▶ **EXERCISE GOAL**: Search the records for the word "extra" and pick out every line that has it.

Collected data

-- ==== Sys2Proof/Machine/Ops.lean ====
section
/-! DEFINITION. The named operations on memory and registers, and how a command ends: completing (60_exceptions.md
R194) and entering an error (R193). -/

namespace Sys2Proof.Machine

/-! ### Banked registers -/

namespace Bank

variable {α : Type}

/-- `REG[s]` (00_scope.md R8). -/
def get (r : Bank α) : Stream → α
  | .media => r.media
  | .control => r.control

/-- `REG[s] <- v` (00_scope.md R8). -/
def set (r : Bank α) : Stream → α → Bank α
  | .media, v => { r with media := v }
  | .control, v => { r with control := v }

/-- The same value in both banks. -/
def both (v : α) : Bank α := ⟨v, v⟩

end Bank

/-! ### The message buffer -/

/-- What an unlisted offset of `MSG` reads as: after reset "every byte of `MSG` zero" (10_state.md R30, R38). -/
def unlistedByte : Byte := 0x00

namespace Memory

/-- The canonical form: offsets strictly rising, no listed byte equal to what an unlisted offset reads as. -/
abbrev wf (m : Memory) : Prop := m.Pairwise (fun x y => x.1 < y.1) ∧ ∀ c ∈ m, c.2 ≠ unlistedByte

/-- `MSG[off]` (20_memory.md R51, R56). -/
def read : Memory → Nat → Byte
  | [], _ => unlistedByte
  | c :: m, off => if c.1 = off then c.2 else read m off

/-- The cell of a byte, where it is listed at all. -/
def cell (off : Nat) (b : Byte) : Memory := if b = unlistedByte then [] else [(off, b)]

/-- `MSG[off] <- b` (20_memory.md R51), in canonical form. -/
def write : Memory → Nat → Byte → Memory
  | [], off, b => cell off b
  | c :: m, off, b =>
    if off < c.1 then cell off b ++ c :: m
    else if off = c.1 then cell off b ++ m
    else c :: write m off b

/-- `MemRead(addr, n)`: the bytes `MSG[addr + k]`, `k = 0 .. n-1`, in that order (20_memory.md R56). -/
def readBytes (m : Memory) (addr n : Nat) : List Byte := (List.range n).map fun k => m.read (addr + k)

end Memory

/-! ### Register writes -/

namespace Arch

/-- `ERR <- e` (10_state.md R22). -/
def setErr (e : BitVec 8) (a : Arch) : Arch := { a with err := e }

/-- `MK <- k`, `MS <- m`, `MV <- 1` (40_context.md R92). -/
def setMaster (k : Bytes16) (m : Bytes14) (a : Arch) : Arch := { a with mk := k, ms := m, mv := true }

/-- `SK[s] <- v`, `SKV[s] <- valid` (10_state.md R26). -/
def setSk (b : Stream) (v : Bytes16) (valid : Bool) (a : Arch) : Arch :=
  { a with sk := a.sk.set b v, skv := a.skv.set b valid }

/-- `SS[s] <- v`, `SSV[s] <- valid` (10_state.md R26). -/
def setSs (b : Stream) (v : Bytes14) (valid : Bool) (a : Arch) : Arch :=
  { a with ss := a.ss.set b v, ssv := a.ssv.set b valid }

/-- `SA[s] <- v`, `SAV[s] <- valid` (10_state.md R26). -/
def setSa (b : Stream) (v : Bytes20) (valid : Bool) (a : Arch) : Arch :=
  { a with sa := a.sa.set b v, sav := a.sav.set b valid }

/-- `CTR <- v`, `CTRV <- valid` (10_state.md R29). -/
def setCtr (v : Bytes16) (valid : Bool) (a : Arch) : Arch := { a with ctr := v, ctrv := valid }

/-- `TAG <- v`, `TAGV <- valid` (10_state.md R32). -/
def setTag (v : Bytes10) (valid : Bool) (a : Arch) : Arch := { a with tag := v, tagv := valid }

/-- `MATCH <- v`, `MATCHV <- valid` (10_state.md R33). -/
def setMatch (v valid : Bool) (a : Arch) : Arch := { a with matched := v, matchv := valid }

/-- The three slots of a stream zeroed and their flags cleared (10_state.md R26). -/
def dropSlots (b : Stream) (a : Arch) : Arch :=
  ((a.setSk b 0 false).setSs b 0 false).setSa b 0 false

/-- `CTR`, `TAG` and `MATCH` zeroed and their flags cleared (10_state.md R29, R32, R33). -/
def dropResults (a : Arch) : Arch :=
  ((a.setCtr 0 false).setTag 0 false).setMatch false false

end Arch

namespace State

/-- A change of the core alone. -/
def mapArch (f : Arch → Arch) (s : State) : State := { s with arch := f s.arch }

/-- The port answers (20_memory.md R51); the host sees it. -/
def answered (x : Answer) (s : State) : State := { s with answers := x :: s.answers }

/-- The head of the list of pending events is taken; `rest` is what remains. -/
def withPending (rest : List HostEvent) (s : State) : State := { s with pending := rest }

end State

/-! ### How a command ends -/

/-- The outcomes of a command that are errors (60_exceptions.md R190). `CipherInitializationFailure` is one of DOC0's
kinds that "nothing" raises (R190, R191). -/
inductive ErrorKind where
  | invalidKeyLength
  | invalidSaltLength
  | cipherInitializationFailure
  | authenticationComputationFailure
  | notLoaded
  | illegalCommand
deriving DecidableEq, Repr

/-- The codes of `ERR` (60_exceptions.md R190). -/
def ErrorKind.code : ErrorKind → BitVec 8
  | .invalidKeyLength => 0x01
  | .invalidSaltLength => 0x02
  | .cipherInitializationFailure => 0x03
  | .authenticationComputationFailure => 0x04
  | .notLoaded => 0x05
  | .illegalCommand => 0x06

/-- `OK` (60_exceptions.md R190). -/
def okCode : BitVec 8 := 0x00

/-- What a command writes on an error besides `ERR` (the table of 60_exceptions.md R193). -/
inductive ErrorWrites where
  /-- An illegal word, `load`, `kdf.key`, `kdf.salt`, `kdf.auth`: nothing. -/
  | nothing
  /-- `ctr s`: `CTR <- 0^16`, `CTRV <- 0`. -/
  | ctr
  /-- `tag s`: `TAG <- 0^10`, `TAGV <- 0`. -/
  | tag
  /-- `verify s`: `MATCH <- 0`, `MATCHV <- 0`. -/
  | verdict
deriving DecidableEq, Repr

/-- The extra writes of R193. -/
def ErrorWrites.apply : ErrorWrites → Arch → Arch
  | .nothing, a => a
  | .ctr, a => a.setCtr 0 false
  | .tag, a => a.setTag 0 false
  | .verdict, a => a.setMatch false false

/-- A command that ends `OK`, having changed the core by `f`: it "writes ERR exactly once, as its last act"
(40_context.md R90). -/
def complete (f : Arch → Arch) (s : State) : Host.Outcome State Fault Refusal :=
  .next (s.mapArch fun a => (f a).setErr okCode)

/-- Error entry (60_exceptions.md R193): the extra writes of the command, `ERR <- code(E)`, "and nothing else". There
is nothing to return from: "`ERR` keeps its code until the next `RegWrite(CMD, w)`" (R194). -/
def raise (x : ErrorWrites) (e : ErrorKind) (s : State) : Host.Outcome State Fault Refusal :=
  .next (s.mapArch fun a => (x.apply a).setErr e.code)

end Sys2Proof.Machine
end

▶ **RESULT BELOW**:
/-- The extra writes of R193. -/
/-- Error entry (60_exceptions.md R193): the extra writes of the command, `ERR <- code(E)`, "and nothing else". There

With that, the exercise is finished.